THE GREAT TRUTH OF EASTER

‘But God raised Him from the dead.’

Acts 13:30

In these simple words, repeated again and again on all possible occasions, was the great truth of Easter first preached to the world. The Resurrection was ‘an eminent act of God’s omnipotency,’ as an old writer calls it, worked before the eyes of all in heaven and earth, and it has been the glory, the comfort, and the hope of the Christian world ever since.

I. Its glory.—It has been first the glory. To those of us who have been sounding or hearing the call of the Father all through Lent to our consciences, our wills, our hearts, our bodies, and our minds, and have been facing every week the cries of despair from human souls in sorrow, the bitter questionings from doubters, and the deep-drawn sighs from the suffering, there has been all the time one thing which we have been wanting—Where was the proof that the Father was victoriously strong? What we have been waiting for all through Lent, knowing of course it was coming, but looking forward to it as the keystone of our arch, the backbone of our justification of God, the crowning chapter in our story, was this great cry which, rang out by these first Apostles, rings through heaven and earth to-day, ‘God raised Him from the dead’! And this is our glory to-day. There is no service in the year quite like the Easter Eucharist, and this is the spring of all the exultation—Jesus was not left to die by God, unrecognised and unjustified; He was not left with all His promises unfulfilled and all the hopes that He had raised blasted. God let the foes do their very worst; He let them come in like a flood and seem to sweep Jesus away; but, just when the triumph seemed complete, there was God’s opportunity, and in the teeth of everything, in the face of the unbelief of to-day as much as of the malignity of two thousand years ago, God raised Him from the dead. And ‘now above the sky He’s King, Alleluia!’ and we echo on earth the triumph song of heaven, ‘Worthy is the Lamb that was slain to receive glory and honour and power, for Thou wast slain and hast redeemed us unto God by Thy blood’; and then, turning to God the Father, we pay the same glory to Him, ‘Glory be to Thee, O God Most High.’ ‘We praise Thee, we bless Thee, we worship Thee, we glorify Thee, we give thanks unto Thee for Thy great glory, O Lord God, heavenly King, God the Father Almighty.’ So the great Eucharist rolls on.

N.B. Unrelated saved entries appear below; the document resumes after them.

/-- FIRN beside its registers (02_firn_time.md). -/
structure Firn where
  /-- Local Firn time in units of 2^-28 ft, 92 bits (R20, R58); reset 0 (R48). -/
  loc : Nat
  /-- The increment in 2^-28 ft per cycle, 32 bits (R58); reset 0x37EC8EC2. -/
  inc : Nat
  /-- What is left of the phase correction being slewed in, in 2^-28 ft, signed (R59); reset 0. -/
  slewLeft : Int
  /-- The slew's rate in 2^-28 ft per cycle, never above 100 ppm of the increment (R59); reset 0. -/
  slewRate : Nat
  /-- FIRN coasts (R61); reset false. -/
  coasting : Bool
  /-- The phase of coast exit: 0 not leaving, 1 restart, 2 align (R62); reset 0. -/
  exitPhase : Nat
  /-- The sub-cycle phase of the crystal edge kept at entry into coast, in FIRN cycles modulo 9,375 (R62); reset 0. -/
  edgePhase : Nat
  /-- HI words latched by a TIME_LO read, by initiator (R56); reset none. -/
  timeHi : List (Nat × Nat)
  /-- HI words latched by a CAPk_TLO read, by 32 * k + initiator (R93); reset none. -/
  capHi : List (Nat × Nat)
  /-- When each pending comparator commit was asked for, in elapsed cycles (R81); reset none. -/
  armAt : List (Nat × Nat)
  /-- When each pending capture commit was asked for (R91); reset none. -/
  applyAt : List (Nat × Nat)
  /-- Launches on their way, oldest first (R83); reset none. -/
  flight : List Launch
  /-- The held capture of each unit, 64 bits (R93); reset none. -/
  held : List (Nat × Nat)
  /-- Units whose held capture has been read through TLO (R93); reset none. -/
  heldRead : List Nat
  /-- The loop's stage (R68); reset FREE. -/
  stage : Stage
  /-- The stage a HOLDOVER returns to (R68); reset ACQUIRING. -/
  former : Stage
  /-- Elapsed cycles at the last accepted sample (R66); reset none. -/
  lastSample : Option Nat
  /-- Samples used since `sampleSec` began (R66); reset 0. -/
  samplesInSec : Nat
  /-- Start of the running second of samples, in elapsed cycles (R66); reset 0. -/
  sampleSec : Nat
  /-- Samples accepted in a row in the acquisition stage (R68); reset 0. -/
  inRow : Nat
  /-- Offsets of the rejected samples in a row, in ft, newest first (R70); reset none. -/
  rejects : List Int
  /-- The time parent (R76); reset none. -/
  parent : TimeParent
  /-- The parent's error bound in ns (R72); reset 0xFFFF. -/
  parentBound : Nat
  /-- Hops of the time parent from the root (R97); reset 31. -/
  parentHops : Nat
  /-- Path-delay exchanges completed with the radio time parent (R65); reset 0. -/
  exchanges : Nat
  /-- The averaged radio path delay in ft, signed (R65); reset 0. -/
  pathDelay : Int
  /-- The error bound in ns before holdover growth (R72); reset 0xFFFF. -/
  baseBound : Nat
  /-- The root's source (R74); reset free run. -/
  source : RootSource
  /-- The GPIO pin of the pulse per second (R349); reset 0. -/
  ppsPin : Nat
  /-- The Firn seconds of the next pulse (R74); reset 0. -/
  ppsSec : Nat
  /-- The accuracy of the source in ns (R75); reset 0. -/
  ppsAcc : Nat
  /-- Elapsed cycles at the last accepted pulse (R75); reset none. -/
  lastPulse : Option Nat
  /-- No pulse for 2 s: REFACC grows (R75); reset false. -/
  pulseLost : Bool
  /-- REFACC in ns at `refAt` (R75); reset 0xFFFFFFFF. -/
  refacc : Nat
  /-- Elapsed cycles when REFACC was set (R75); reset 0. -/
  refAt : Nat
  /-- The network's Firn-minus-UTC offset in seconds, signed (R77); reset 0. -/
  utcOff : Int
  /-- Leap flags of the network: bit 0 LEAP, bit 1 LEAPNEG (R77, R349); reset 0. -/
  leap : Nat
  /-- The UTC month, 12 * year + month from 2000-01, for which TIME_SET has set LEAP (R349); reset none. -/
  leapMonth : Option Nat
  /-- Elapsed cycles at entry into HOLDOVER, from which the error bound grows (R66); reset 0. -/
  holdAt : Nat
  /-- The FIRN clock stands still: before its PLL runs in boot phase 2, or with PD_FIRN Off (R23, R50); reset true. -/
  stopped : Bool
  /-- Elapsed cycles when XTCXO last stopped; none while it runs (R759); reset none. -/
  tcxoLost : Option Nat
  /-- Elapsed cycles of the last coarse offset write (R78); reset 0. -/
  coarseAt : Nat
  /-- Elapsed cycles of the last RTC time write not yet followed by a coarse offset write (R78); reset none. -/
  rtcSetAt : Option Nat
  /-- Elapsed cycles of the last step of local time (R59, R178); reset 0. -/
  stepAt : Nat
  deriving DecidableEq, Repr

/-- FIRN after reset. -/
def Firn.reset : Firn :=
  { loc := 0, inc := 0x37EC8EC2, slewLeft := 0, slewRate := 0, coasting := false, exitPhase := 0, edgePhase := 0, timeHi := [], capHi := [],
    armAt := [], applyAt := [], flight := [], held := [], heldRead := [], stage := .free, former := .acquiring, lastSample := none, samplesInSec := 0,
    sampleSec := 0, inRow := 0, rejects := [], parent := .none, parentBound := 0xFFFF, parentHops := 31, exchanges := 0, pathDelay := 0,
    baseBound := 0xFFFF, source := .freeRun, ppsPin := 0, ppsSec := 0, ppsAcc := 0, lastPulse := none, pulseLost := false, refacc := 0xFFFFFFFF,
    refAt := 0, utcOff := 0, leap := 0, leapMonth := none, holdAt := 0, stopped := true, tcxoLost := none, coarseAt := 0, rtcSetAt := none, stepAt := 0 }

/-- A record on its way to a mailbox owner (R332, R336): a response, a PROGRESS record or a notice. -/
structure MbRec where
  /-- Command or notice code, 16 bits. -/
  cmd : Nat
  /-- The request's tag, 16 bits; 0 in a notice. -/
  tag : Nat
  /-- FLAGS of the request, echoed; 0 in a notice. -/
  flags : Nat
  /-- RKIND: 0 RESULT, 1 ACCEPTED, 2 PROGRESS, 3 DONE, 4 FAILED, 5 CANCELLED, 6 NOTICE (R330). -/
  rkind : Nat
  /-- Status code, 16 bits (R344). -/
  status : Nat
  /-- Progress, 0 to 100 (R337). -/
  prog : Nat
  /-- Payload bytes, at most 240. -/
  payload : List Nat
  deriving DecidableEq, Repr

/-- A live long operation of a mailbox (R337, R338). -/
structure LiveOp where
  cmd : Nat
  tag : Nat
  /-- PROGRESS records are asked for (R337). -/
  prog : Bool
  /-- Progress so far, 0 to 100. -/
  done : Nat
  /-- Elapsed cycles of the last PROGRESS record (R337). -/
  lastProg : Option Nat
  /-- Elapsed cycles since which it is suspended (R339). -/
  suspended : Option Nat
  /-- Its terminal record has been queued; it lives until that record enters the ring (R338). -/
  ended : Bool
  /-- The operation's own numbers: first the buffer handle that it holds (R343), 0 for none. -/
  args : List Nat
  /-- The operation's own bytes. -/
  data : List Nat
  deriving DecidableEq, Repr

/-- An open buffer of a mailbox (R343). -/
structure MbBuf where
  /-- Handle. -/
  handle : Nat
  /-- The buffer's bytes; its length is its size. -/
  data : List Nat
  deriving DecidableEq, Repr

/-- A mailbox beside its registers and ring memory (08_supervisor_mailboxes.md). -/
structure Mbox where
  /-- Records waiting for the response ring, oldest first (R336); reset none. -/
  backlog : List MbRec
  /-- Notices discarded since the last LOST notice (R336); reset 0. -/
  lost : Nat
  /-- The notice mask, 32 bits (R359); reset all ones. -/
  mask : Nat
  /-- Live operations, oldest first, at most eight (R338); reset none. -/
  ops : List LiveOp
  /-- Open buffers, at most two (R343); reset none. -/
  bufs : List MbBuf
  /-- Customer PTYPEs the mailbox subscribes (R359); reset none. -/
  ptypes : List Nat
  deriving DecidableEq, Repr

/-- A mailbox after reset. -/
def Mbox.reset : Mbox := { backlog := [], lost := 0, mask := 0xFFFFFFFF, ops := [], bufs := [], ptypes := [] }

/-- A notice raised before boot phase 8, held for the mailboxes (R359). -/
structure HeldNotice where
  code : Nat
  maskBit : Nat
  payload : List Nat
  deriving DecidableEq, Repr

/-- A health record (R662). -/
structure HealthRec where
  index : Nat
  severity : Nat
  code : Nat
  t : Nat
  value1 : Nat
  value2 : Nat
  uptime : Nat
  boots : Nat
  deriving DecidableEq, Repr

/-- A key slot of Caldera (R518): the key's 16 or 32 bytes and its USE bits (bit 0 MAC, bit 1 BLK, bit 2 DRV). -/
structure KeySlot where
  key : List Nat
  use : Nat
  deriving DecidableEq, Repr

/-- One context of Caldera beside its registers (R525, R527). -/
structure CphCtx where
  /-- Blocks waiting, oldest first, at most four of 16 bytes (R525); reset none. -/
  queue : List (List Nat)
  /-- The chaining state, 16 bytes (R525); reset zeros. -/
  chain : List Nat
  /-- Blocks submitted of the message (R527); reset 0. -/
  submitted : Nat
  /-- The key of the message, taken at START; reset none. -/
  key : KeySlot
  /-- An ABORT waits for the block boundary (R527); reset false. -/
  abortReq : Bool
  /-- A START that arrived during a key load waits (R520); reset false. -/
  startWait : Bool
  /-- The derived key's bytes so far (R522); reset none. -/
  derived : List Nat
  deriving DecidableEq, Repr

/-- A context after reset. -/
def CphCtx.reset : CphCtx :=
  { queue := [], chain := List.replicate 16 0, submitted := 0, key := ⟨[], 0⟩, abortReq := false, startWait := false, derived := [] }

/-- The block on the engine (R526): its context, the block, and whether its message still runs. -/
structure CphBlock where
  ctx : Nat
  block : List Nat
  live : Bool
  deriving DecidableEq, Repr

/-- A key load in progress (R520): the context, the slot, the key. -/
structure CphLoad where
  ctx : Nat
  slot : Nat
  key : KeySlot
  deriving DecidableEq, Repr

/-- Caldera beside its registers (13_caldera_protection.md). -/
structure Cph where
  /-- Valid key slots, by slot 0 to 31 (R518); reset none. -/
  slots : List (Nat × KeySlot)
  /-- The key registers' contents, by 8 * context + word: written, never read (R519); reset none. -/
  keyRegs : List (Nat × Nat)
  /-- The four contexts (R525). -/
  ctxs : Vector CphCtx 4
  /-- The block on the engine (R526); reset none. -/
  engine : Option CphBlock
  /-- The context whose message ran last (R526); reset none. -/
  last : Option Nat
  /-- Contexts with a block queued, the longest waiting first (R526); reset none. -/
  waiting : List Nat
  /-- The load in progress (R520); reset none. -/
  load : Option CphLoad
  deriving DecidableEq, Repr

/-- Caldera after reset. -/
def Cph.reset : Cph :=
  { slots := [], keyRegs := [], ctxs := Vector.replicate 4 CphCtx.reset, engine := none, last := none, waiting := [], load := none }

/-- What the part is made as: fuses (R41, R42, R46), fixed for one device. -/
structure Fuses where
  /-- SYS_ID.REV, 8 bits (R41); 0x01 for the first revision. -/
  rev : Nat
  /-- SYS_PKG.VARIANT: true on LM7440-C (R42). -/
  variantC : Bool
  /-- The 64-bit long identity (R46). -/
  uid : Nat
  /-- The device key of Caldera slot 0, 32 bytes (R521). -/
  devKey : List Nat
  /-- The key digests of indices 0 to 3, 32 bytes each, and the revoke fuses blown, a bit per index (R699). -/
  digests : List (List Nat)
  revoked : Nat
  deriving DecidableEq, Repr

/-- The fuses that `State.reset` stands on: a first-revision LM7440-C (log entry 6). -/
def Fuses.reset : Fuses := { rev := 1, variantC := true, uid := 0, devKey := List.replicate 32 0, digests := List.replicate 4 (List.replicate 32 0), revoked := 0 }

/-- One channel of a timer beside its registers (R575 to R577). -/
structure TmrCh where
  /-- The channel output in compare mode, 1 bit (R575, R576); reset 0. -/
  out : Bool
  /-- Qualifying edges counted toward N (R577); reset 0. -/
  edges : Nat
  deriving DecidableEq, Repr

/-- One timer beside its registers (R572). The count is `cnt0` at elapsed time `t0` and one more for each tick since. -/
structure Tmr where
  /-- Elapsed cycles at which the count was `cnt0` (R572); reset 0. -/
  t0 : Nat
  /-- The count at `t0`, 32 bits (R572); reset 0. -/
  cnt0 : Nat
  /-- Channels whose compare value has been reached or passed in this lap (R575); reset none. -/
  seen : List Nat
  /-- The four channels. -/
  chs : List TmrCh
  deriving DecidableEq, Repr

/-- A timer after reset. -/
def Tmr.reset : Tmr := { t0 := 0, cnt0 := 0, seen := [], chs := List.replicate 4 ⟨false, 0⟩ }

/-- The real-time clock beside its registers (14_events_timers_rtc.md). -/
structure Rtc where
  /-- Elapsed cycles at which the sub-second count was `ssec0` (R586); reset 0. -/
  t0 : Nat
  /-- The sub-second count at `t0`, 15 bits (R586); reset 0. -/
  ssec0 : Nat
  /-- Date and sub-second words latched by a RTC_TIME read, by initiator (R588); reset none. -/
  latch : List (Nat × (Nat × Nat))
  /-- Elapsed cycles at the start of the running wake period (R592); reset 0. -/
  wakeT0 : Nat
  /-- The crystal gives no edges (R593); reset false. -/
  xtalGone : Bool
  /-- Elapsed cycles of the pending APPLY (R589); reset none. -/
  applyAt : Option Nat
  deriving DecidableEq, Repr

/-- The real-time clock after a backup reset. -/
def Rtc.reset : Rtc := { t0 := 0, ssec0 := 0, latch := [], wakeT0 := 0, xtalGone := false, applyAt := none }

/-- A stored table object (R355): version, source of TBL_INFO (1 mailbox, 2 bundle, 3 written back), and body. -/
structure TableObj where
  ver : Nat
  source : Nat
  body : List Nat
  deriving DecidableEq, Repr

/-- Where a transmission stands: held for the transmitter (R139), on the air, ramping down (R114), or ended. -/
inductive TxPhase | held | onAir | rampDown
  deriving DecidableEq, Repr

/-- The transmission in the transmit chain (R109). -/
structure Tx where
  req : TxReq
  phase : TxPhase
  /-- Outcome so far: 0 sent, 1 held (R142). -/
  outcome : Nat
  /-- Power code used (R117). -/
  used : Nat
  /-- Sent at the ceiling (R117). -/
  clip : Bool
  /-- Hold in µs (R139). -/
  hold : Nat
  /-- Elapsed cycles at the last phase change. -/
  since : Nat
  deriving DecidableEq, Repr

/-- An aerial port beside its registers (R119 to R124). -/
structure Port where
  /-- Elapsed cycles at which the port faulted; none when it is not faulted (R124). -/
  faultedAt : Option Nat
  /-- The next measurement sets the class (R124). -/
  remeasure : Bool
  /-- Frames in a row that measured inside a better class, and the worst class among them (R124). -/
  betterRun : Nat
  betterClass : Nat
  /-- Transmissions in a row with gain down by more than 1 dB (R119). -/
  lowRun : Nat
  /-- The port has chosen a stored tuner code since reset (R122). -/
  started : Bool
  deriving DecidableEq, Repr

/-- A port after reset. -/
def Port.reset : Port := { faultedAt := none, remeasure := false, betterRun := 0, betterClass := 0, lowRun := 0, started := false }

/-- A calibration in progress (R133, R134): kind 1 to 6, port, elapsed cycles at its start. -/
structure CalRun where
  kind : Nat
  port : Nat
  since : Nat
  /-- Steps done before this run, when it resumes (R134). -/
  step : Nat
  deriving DecidableEq, Repr

/-- What a calibration keeps (R133, R134, R136), by 2 * kind + port. -/
structure CalRec where
  /-- Elapsed cycles and die temperature when it last completed. -/
  doneAt : Option Nat
  doneTemp : Int
  /-- The step an abandoned run resumes from. -/
  resume : Nat
  /-- Elapsed cycles since which it is due (R136). -/
  dueAt : Option Nat
  deriving DecidableEq, Repr

/-- A synthesizer lock in progress (R112): full or retune. -/
structure LockRun where
  full : Bool
  since : Nat
  deriving DecidableEq, Repr

/-- Air time of a carrier in its dwell window (R147): carrier in kHz, buckets newest first, elapsed cycles of the newest bucket's start. -/
structure Dwell where
  freq : Nat
  buckets : List Nat
  at_ : Nat
  deriving DecidableEq, Repr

II. Its comfort.—It is also our comfort. The world wants comfort—it wants comfort in its sorrow, and it wants comfort in its struggle with sin. It is only, perhaps, those brought daily into contact with sorrow who realise at all what the sorrows of a great city are—the young wife that dies before the end of the first year of married life; the brother, loved and trusted by mother and sisters, who suddenly falls ill with fever with his regiment and passes away; the mother who has taken to drink; the widow’s only child entrapped and betrayed by a wicked man; the wife whose husband is untrue to her; and the thousands of souls heart-broken with a sense of unforgiven sin—here is a tangled story of sorrow and sin. What has the Easter refrain to say to sorrow and sin? ‘God raised Him from the dead,’ but what does that matter? It matters everything. It is the one ground for certainty, my brother, that you will see that young wife again. Jesus has her safe in His keeping, and you will find her safe with Him in Paradise; it is the one justification for thinking—and, therefore, beware of those who would belittle it and explain it away—that God will also raise that young brother from the grave. ‘Thy brother shall rise again.’ Yes, but why? Only because Jesus can say, ‘He that believeth in Me, though he were dead, yet shall he live, and he that liveth and believeth in Me shall never die.’ Again, it is the one chance that that mother may yet break the chain of drink—if God raised Jesus from the dead and broke the chains of death, He may yet break the chains of that terrible habit and raise her from what is worse than death. It is the one standing proof for that outraged child that villainy will not triumph for ever, and that ‘the poor shall not always be forgotten, and the patient abiding of the meek shall not perish for ever’; and as for the penitent sinner, if God raised Jesus from the dead, then the strength of His absolution must avail to sweep away the sins of the whole world. Wherefore lift up the hands that hang down and the feeble knees; if Jesus lay still in the grave, if there was no empty tomb, I have no comfort for you, no certainty of reunion with those you love, no triumphant expectation of the righting of wrongs, no ground for hoping for freedom from sin, no pledge of absolution. But lift up your heads on Easter Day. He was not left in the tomb! Lo! see the place where the Lord lay. ‘God raised Him from the dead.’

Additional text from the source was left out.